[Saved entries]

----------

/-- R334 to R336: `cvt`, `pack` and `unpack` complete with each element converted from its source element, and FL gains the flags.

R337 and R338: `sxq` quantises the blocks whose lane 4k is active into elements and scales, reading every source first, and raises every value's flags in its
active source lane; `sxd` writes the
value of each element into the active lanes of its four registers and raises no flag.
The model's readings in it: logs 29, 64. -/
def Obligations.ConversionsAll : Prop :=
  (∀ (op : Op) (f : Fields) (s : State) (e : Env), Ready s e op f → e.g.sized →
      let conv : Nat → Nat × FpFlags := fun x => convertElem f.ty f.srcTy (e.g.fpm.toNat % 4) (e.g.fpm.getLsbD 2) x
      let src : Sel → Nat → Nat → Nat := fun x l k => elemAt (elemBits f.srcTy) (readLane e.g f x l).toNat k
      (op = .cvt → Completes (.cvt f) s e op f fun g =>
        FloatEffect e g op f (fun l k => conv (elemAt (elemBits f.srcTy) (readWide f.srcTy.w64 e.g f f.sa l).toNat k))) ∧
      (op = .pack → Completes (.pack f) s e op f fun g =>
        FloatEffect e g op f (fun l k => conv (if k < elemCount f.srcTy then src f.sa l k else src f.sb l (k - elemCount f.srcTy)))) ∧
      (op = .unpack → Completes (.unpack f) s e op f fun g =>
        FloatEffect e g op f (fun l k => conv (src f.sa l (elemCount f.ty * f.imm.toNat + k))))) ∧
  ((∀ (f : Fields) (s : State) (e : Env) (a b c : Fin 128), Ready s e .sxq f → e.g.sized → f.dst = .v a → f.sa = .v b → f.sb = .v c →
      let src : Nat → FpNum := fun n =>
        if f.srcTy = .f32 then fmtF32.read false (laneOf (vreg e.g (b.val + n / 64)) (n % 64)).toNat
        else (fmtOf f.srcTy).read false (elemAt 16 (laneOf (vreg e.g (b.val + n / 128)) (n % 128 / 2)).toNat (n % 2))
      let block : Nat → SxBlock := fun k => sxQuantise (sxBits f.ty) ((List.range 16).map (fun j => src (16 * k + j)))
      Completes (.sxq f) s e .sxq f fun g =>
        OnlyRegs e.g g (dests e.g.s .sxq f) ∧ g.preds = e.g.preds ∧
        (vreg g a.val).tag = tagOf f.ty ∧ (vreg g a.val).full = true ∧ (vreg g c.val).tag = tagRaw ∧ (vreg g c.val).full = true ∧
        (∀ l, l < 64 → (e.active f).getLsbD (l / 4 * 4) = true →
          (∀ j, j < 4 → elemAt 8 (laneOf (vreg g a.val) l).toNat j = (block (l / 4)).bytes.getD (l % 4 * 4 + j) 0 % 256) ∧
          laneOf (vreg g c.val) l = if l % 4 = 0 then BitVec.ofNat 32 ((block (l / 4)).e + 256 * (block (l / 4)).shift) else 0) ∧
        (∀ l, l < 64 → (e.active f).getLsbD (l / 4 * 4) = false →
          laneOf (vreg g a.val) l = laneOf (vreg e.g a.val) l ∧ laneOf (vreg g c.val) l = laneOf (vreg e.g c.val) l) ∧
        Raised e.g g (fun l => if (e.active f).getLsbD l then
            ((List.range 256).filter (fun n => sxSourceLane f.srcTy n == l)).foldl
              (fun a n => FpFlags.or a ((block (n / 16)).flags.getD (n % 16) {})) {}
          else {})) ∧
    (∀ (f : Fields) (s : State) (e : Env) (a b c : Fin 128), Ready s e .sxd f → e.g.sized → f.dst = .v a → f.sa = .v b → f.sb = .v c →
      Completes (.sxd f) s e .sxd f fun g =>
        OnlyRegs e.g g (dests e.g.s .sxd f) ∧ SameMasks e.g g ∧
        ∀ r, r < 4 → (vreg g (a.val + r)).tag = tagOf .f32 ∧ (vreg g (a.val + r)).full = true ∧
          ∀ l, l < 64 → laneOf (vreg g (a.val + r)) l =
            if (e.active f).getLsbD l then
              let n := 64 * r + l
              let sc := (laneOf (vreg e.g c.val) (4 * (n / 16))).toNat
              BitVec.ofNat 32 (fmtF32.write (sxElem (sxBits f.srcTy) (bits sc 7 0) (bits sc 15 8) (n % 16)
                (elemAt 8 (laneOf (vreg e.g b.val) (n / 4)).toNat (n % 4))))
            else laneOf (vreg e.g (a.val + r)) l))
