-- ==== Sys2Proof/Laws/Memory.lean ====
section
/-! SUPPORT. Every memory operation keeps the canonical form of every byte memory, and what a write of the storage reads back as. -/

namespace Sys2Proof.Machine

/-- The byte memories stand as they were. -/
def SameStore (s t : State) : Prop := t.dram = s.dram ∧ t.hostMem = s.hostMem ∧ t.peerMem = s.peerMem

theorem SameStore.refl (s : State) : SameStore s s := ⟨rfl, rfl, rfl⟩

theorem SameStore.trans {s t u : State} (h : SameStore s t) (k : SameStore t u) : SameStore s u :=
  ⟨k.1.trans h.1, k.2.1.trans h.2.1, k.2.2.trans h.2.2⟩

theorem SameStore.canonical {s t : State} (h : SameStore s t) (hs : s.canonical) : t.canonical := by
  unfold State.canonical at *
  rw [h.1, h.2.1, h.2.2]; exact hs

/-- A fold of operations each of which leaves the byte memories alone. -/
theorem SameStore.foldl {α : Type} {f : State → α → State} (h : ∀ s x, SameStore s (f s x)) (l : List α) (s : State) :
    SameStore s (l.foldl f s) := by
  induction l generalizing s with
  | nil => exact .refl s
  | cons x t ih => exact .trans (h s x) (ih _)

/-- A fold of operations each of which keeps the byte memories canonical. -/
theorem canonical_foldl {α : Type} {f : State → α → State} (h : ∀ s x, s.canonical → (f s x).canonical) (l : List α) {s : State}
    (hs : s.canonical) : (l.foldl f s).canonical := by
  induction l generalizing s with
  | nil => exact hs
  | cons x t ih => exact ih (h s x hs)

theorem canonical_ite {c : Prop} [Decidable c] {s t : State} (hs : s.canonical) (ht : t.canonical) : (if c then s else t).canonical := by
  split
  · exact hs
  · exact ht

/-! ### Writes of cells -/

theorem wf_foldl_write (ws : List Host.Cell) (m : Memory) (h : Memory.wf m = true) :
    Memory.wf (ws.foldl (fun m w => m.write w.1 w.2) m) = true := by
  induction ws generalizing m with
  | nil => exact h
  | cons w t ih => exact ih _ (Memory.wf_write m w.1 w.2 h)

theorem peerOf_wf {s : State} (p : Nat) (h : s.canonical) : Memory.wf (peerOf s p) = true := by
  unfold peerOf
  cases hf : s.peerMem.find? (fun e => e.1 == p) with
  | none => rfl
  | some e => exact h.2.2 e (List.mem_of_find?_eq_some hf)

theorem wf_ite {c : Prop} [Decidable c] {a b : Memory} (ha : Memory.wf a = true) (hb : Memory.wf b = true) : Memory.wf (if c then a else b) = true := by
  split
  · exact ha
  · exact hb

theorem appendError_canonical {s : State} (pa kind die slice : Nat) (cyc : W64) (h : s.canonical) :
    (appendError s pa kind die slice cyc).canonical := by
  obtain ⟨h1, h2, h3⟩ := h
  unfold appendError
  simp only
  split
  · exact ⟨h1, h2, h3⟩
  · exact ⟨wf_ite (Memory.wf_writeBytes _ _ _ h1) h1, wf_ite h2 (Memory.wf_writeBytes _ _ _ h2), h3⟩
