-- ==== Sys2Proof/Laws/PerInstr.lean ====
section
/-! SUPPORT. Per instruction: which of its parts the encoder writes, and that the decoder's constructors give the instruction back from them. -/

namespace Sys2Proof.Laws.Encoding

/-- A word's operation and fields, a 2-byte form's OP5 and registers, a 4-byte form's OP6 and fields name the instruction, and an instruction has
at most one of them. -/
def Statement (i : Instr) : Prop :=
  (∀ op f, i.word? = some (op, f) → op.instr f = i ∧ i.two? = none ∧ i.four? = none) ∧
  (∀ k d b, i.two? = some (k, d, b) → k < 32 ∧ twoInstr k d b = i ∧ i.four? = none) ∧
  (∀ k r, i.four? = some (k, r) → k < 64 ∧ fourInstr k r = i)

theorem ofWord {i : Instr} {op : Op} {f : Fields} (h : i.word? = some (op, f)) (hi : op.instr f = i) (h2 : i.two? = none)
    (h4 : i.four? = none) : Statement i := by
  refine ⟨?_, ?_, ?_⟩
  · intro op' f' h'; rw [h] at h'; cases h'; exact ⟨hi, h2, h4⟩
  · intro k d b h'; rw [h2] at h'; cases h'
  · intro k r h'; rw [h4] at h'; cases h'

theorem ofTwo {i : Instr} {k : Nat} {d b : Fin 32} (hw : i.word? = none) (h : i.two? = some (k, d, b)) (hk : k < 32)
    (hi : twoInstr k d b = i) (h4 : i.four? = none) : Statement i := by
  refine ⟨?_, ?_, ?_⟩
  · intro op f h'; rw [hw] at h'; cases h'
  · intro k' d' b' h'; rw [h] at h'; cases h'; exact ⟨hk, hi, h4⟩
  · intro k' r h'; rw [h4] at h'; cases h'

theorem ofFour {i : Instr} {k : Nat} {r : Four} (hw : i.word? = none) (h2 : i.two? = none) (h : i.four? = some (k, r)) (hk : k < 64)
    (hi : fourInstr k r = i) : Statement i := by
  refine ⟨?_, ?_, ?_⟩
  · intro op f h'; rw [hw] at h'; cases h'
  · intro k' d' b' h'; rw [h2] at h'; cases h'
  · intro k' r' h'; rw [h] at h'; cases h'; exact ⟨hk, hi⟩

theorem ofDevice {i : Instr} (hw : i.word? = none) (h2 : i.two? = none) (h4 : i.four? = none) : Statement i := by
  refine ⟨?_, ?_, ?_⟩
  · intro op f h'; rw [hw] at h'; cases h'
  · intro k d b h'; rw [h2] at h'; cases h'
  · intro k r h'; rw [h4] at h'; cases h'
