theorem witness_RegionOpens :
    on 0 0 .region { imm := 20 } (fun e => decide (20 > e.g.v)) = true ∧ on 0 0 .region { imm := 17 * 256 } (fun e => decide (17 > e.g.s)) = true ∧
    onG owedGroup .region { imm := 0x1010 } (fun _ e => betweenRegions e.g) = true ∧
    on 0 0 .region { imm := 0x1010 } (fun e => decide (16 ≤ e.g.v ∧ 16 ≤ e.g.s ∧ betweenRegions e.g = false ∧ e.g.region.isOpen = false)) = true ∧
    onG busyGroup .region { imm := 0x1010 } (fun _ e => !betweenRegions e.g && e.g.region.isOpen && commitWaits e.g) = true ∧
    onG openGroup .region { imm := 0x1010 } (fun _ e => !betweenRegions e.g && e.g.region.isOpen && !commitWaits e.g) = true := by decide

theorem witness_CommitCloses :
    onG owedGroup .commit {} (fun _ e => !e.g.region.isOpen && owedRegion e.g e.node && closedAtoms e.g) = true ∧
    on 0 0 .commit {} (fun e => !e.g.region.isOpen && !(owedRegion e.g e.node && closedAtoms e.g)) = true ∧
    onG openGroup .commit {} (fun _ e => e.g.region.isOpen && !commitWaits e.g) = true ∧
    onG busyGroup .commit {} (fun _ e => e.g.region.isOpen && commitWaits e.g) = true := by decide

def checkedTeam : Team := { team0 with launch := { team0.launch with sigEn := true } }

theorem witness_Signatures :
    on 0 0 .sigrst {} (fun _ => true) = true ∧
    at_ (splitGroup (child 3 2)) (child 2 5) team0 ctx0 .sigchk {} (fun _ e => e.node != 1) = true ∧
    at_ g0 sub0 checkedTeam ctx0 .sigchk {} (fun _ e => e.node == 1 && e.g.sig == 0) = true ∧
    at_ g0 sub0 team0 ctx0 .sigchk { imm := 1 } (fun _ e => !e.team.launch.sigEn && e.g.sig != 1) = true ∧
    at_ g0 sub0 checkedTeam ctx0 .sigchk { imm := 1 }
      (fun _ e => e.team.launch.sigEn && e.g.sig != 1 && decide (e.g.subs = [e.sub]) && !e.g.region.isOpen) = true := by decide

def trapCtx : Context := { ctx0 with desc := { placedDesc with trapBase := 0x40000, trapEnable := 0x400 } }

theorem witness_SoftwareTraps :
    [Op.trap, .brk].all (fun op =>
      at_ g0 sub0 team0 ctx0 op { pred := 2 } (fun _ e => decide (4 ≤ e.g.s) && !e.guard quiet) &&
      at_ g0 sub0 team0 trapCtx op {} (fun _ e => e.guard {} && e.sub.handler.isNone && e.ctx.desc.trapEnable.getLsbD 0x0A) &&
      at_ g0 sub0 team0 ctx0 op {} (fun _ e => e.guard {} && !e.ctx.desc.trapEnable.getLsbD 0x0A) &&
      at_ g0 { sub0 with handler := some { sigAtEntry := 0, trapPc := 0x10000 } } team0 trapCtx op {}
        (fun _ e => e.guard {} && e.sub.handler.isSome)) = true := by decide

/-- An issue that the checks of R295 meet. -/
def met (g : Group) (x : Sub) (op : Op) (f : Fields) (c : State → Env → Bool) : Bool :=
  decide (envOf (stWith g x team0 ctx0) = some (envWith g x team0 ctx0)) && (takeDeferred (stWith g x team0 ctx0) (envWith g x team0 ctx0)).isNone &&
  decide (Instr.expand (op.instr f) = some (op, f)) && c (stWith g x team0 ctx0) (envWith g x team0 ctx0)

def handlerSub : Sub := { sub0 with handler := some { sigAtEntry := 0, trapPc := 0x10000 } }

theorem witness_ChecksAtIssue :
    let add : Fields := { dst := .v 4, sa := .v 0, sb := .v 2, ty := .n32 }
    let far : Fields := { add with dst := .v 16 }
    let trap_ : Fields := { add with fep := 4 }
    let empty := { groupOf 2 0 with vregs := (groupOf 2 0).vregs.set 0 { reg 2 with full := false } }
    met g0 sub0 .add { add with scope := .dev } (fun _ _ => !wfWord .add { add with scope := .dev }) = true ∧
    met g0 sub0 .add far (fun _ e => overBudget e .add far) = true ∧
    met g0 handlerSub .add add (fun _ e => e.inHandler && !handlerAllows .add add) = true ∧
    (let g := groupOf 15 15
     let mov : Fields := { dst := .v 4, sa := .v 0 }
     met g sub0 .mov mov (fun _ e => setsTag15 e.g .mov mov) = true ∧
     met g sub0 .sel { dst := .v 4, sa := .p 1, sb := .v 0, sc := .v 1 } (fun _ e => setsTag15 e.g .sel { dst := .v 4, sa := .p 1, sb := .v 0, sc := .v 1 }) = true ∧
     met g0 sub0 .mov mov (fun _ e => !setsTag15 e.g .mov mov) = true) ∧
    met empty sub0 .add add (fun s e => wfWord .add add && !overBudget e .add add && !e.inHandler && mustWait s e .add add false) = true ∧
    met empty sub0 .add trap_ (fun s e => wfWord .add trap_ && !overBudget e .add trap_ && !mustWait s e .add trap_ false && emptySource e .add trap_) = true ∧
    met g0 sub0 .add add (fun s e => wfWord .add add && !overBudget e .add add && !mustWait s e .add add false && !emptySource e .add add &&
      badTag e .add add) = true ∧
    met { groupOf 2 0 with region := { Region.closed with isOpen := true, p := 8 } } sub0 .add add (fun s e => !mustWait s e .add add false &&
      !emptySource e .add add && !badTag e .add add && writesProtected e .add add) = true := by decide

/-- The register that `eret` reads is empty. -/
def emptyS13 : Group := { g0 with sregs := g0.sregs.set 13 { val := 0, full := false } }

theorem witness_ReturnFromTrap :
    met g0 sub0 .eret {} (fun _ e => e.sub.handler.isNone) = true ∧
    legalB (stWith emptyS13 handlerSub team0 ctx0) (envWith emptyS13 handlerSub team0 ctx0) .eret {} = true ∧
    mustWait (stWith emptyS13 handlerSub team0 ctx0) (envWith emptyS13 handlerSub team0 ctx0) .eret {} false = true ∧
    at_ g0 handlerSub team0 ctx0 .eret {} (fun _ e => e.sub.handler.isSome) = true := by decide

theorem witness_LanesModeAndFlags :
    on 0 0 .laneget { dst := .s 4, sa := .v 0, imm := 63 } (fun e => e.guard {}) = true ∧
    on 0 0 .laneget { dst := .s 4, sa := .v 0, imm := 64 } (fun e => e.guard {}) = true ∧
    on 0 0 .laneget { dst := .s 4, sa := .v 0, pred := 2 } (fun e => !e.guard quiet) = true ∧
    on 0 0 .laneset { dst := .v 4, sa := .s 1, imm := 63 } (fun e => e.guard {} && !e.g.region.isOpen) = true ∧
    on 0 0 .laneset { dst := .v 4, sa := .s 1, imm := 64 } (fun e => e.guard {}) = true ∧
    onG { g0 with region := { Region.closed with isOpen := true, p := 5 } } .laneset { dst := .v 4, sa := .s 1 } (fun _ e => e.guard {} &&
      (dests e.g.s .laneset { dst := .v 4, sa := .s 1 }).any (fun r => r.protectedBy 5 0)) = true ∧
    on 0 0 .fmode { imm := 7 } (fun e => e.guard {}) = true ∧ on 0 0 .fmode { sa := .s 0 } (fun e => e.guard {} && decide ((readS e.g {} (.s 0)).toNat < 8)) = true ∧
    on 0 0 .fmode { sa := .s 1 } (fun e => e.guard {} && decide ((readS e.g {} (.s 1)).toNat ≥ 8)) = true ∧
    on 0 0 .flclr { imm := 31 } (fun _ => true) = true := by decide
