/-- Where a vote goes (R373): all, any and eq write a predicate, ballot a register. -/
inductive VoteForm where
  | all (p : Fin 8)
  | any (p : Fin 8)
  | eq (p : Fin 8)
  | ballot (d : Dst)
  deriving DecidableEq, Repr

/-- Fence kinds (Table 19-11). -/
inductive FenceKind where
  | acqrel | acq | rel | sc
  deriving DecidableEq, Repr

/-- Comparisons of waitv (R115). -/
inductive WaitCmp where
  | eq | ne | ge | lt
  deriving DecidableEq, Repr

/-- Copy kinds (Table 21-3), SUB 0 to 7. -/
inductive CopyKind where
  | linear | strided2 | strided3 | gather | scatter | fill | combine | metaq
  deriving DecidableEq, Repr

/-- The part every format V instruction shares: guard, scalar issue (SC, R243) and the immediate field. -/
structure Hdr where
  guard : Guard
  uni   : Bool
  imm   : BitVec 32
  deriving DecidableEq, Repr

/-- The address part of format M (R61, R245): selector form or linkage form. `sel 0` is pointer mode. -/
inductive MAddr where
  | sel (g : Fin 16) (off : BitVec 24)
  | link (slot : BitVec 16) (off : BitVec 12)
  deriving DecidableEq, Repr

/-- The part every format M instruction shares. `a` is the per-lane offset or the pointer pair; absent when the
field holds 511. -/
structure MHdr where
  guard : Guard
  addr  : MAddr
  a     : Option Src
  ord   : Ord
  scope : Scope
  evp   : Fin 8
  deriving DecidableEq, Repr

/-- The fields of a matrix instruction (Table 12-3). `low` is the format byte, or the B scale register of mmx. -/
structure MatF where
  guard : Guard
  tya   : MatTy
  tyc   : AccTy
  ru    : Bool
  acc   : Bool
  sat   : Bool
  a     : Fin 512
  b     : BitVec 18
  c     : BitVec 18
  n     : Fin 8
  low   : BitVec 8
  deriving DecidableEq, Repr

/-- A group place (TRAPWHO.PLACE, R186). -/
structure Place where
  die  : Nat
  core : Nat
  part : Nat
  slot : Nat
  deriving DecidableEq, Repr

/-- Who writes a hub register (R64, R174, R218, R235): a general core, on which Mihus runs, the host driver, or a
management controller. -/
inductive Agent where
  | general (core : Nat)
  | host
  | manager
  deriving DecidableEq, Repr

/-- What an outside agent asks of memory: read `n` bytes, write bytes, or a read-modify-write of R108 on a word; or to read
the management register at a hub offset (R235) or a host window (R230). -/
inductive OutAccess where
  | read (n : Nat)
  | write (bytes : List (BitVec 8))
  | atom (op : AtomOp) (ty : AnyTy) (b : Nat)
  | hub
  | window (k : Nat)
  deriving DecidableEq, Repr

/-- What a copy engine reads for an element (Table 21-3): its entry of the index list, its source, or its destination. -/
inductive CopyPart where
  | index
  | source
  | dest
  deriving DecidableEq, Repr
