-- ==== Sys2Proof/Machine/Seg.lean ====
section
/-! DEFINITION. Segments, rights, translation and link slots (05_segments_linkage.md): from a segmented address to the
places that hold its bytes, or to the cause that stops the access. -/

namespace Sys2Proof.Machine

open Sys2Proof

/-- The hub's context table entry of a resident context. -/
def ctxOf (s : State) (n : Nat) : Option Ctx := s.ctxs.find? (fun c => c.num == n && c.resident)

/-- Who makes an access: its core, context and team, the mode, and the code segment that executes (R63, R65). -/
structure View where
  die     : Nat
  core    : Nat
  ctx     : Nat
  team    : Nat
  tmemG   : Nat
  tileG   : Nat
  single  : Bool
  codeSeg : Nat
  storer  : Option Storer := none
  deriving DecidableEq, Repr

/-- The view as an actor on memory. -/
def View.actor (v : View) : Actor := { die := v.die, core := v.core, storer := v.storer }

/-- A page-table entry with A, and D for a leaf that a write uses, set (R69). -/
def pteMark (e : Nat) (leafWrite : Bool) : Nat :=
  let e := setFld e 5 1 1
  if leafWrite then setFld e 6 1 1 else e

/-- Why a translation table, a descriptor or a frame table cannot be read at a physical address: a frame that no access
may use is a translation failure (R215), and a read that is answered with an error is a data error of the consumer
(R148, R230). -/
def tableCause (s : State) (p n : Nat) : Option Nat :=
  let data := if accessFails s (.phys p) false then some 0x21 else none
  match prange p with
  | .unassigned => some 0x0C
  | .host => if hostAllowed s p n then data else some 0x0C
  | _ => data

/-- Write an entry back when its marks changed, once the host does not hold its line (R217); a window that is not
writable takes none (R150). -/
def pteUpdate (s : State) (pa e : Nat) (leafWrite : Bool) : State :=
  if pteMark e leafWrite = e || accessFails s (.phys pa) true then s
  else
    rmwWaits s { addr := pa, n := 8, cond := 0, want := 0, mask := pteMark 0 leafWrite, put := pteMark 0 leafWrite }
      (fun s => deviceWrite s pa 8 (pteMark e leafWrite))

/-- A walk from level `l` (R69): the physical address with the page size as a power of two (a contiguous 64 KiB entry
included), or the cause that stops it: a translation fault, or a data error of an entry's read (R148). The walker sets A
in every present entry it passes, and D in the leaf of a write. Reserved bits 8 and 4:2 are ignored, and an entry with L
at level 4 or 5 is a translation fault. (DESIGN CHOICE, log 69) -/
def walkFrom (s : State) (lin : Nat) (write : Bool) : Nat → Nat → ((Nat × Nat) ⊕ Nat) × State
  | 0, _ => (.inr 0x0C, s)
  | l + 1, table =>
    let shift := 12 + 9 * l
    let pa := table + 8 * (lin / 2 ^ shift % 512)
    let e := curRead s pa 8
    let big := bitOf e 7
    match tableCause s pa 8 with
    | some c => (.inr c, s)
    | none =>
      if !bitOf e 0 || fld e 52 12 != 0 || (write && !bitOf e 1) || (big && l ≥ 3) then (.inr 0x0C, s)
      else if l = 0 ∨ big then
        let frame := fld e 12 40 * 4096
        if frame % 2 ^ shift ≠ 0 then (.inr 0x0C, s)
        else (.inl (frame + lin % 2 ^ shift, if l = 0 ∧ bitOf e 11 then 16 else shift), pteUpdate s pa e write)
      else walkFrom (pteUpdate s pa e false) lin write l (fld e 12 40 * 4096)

----------

(PROBLEM DESCRIPTION) List the lines of the records where "elemBits" occurs.

(EXERCISE OUTPUT)
      let src : Sel → Nat → Nat → Nat := fun x l k => elemAt (elemBits f.srcTy) (readLane e.g f x l).toNat k
        FloatEffect e g op f (fun l k => conv (elemAt (elemBits f.srcTy) (readWide f.srcTy.w64 e.g f f.sa l).toNat k))) ∧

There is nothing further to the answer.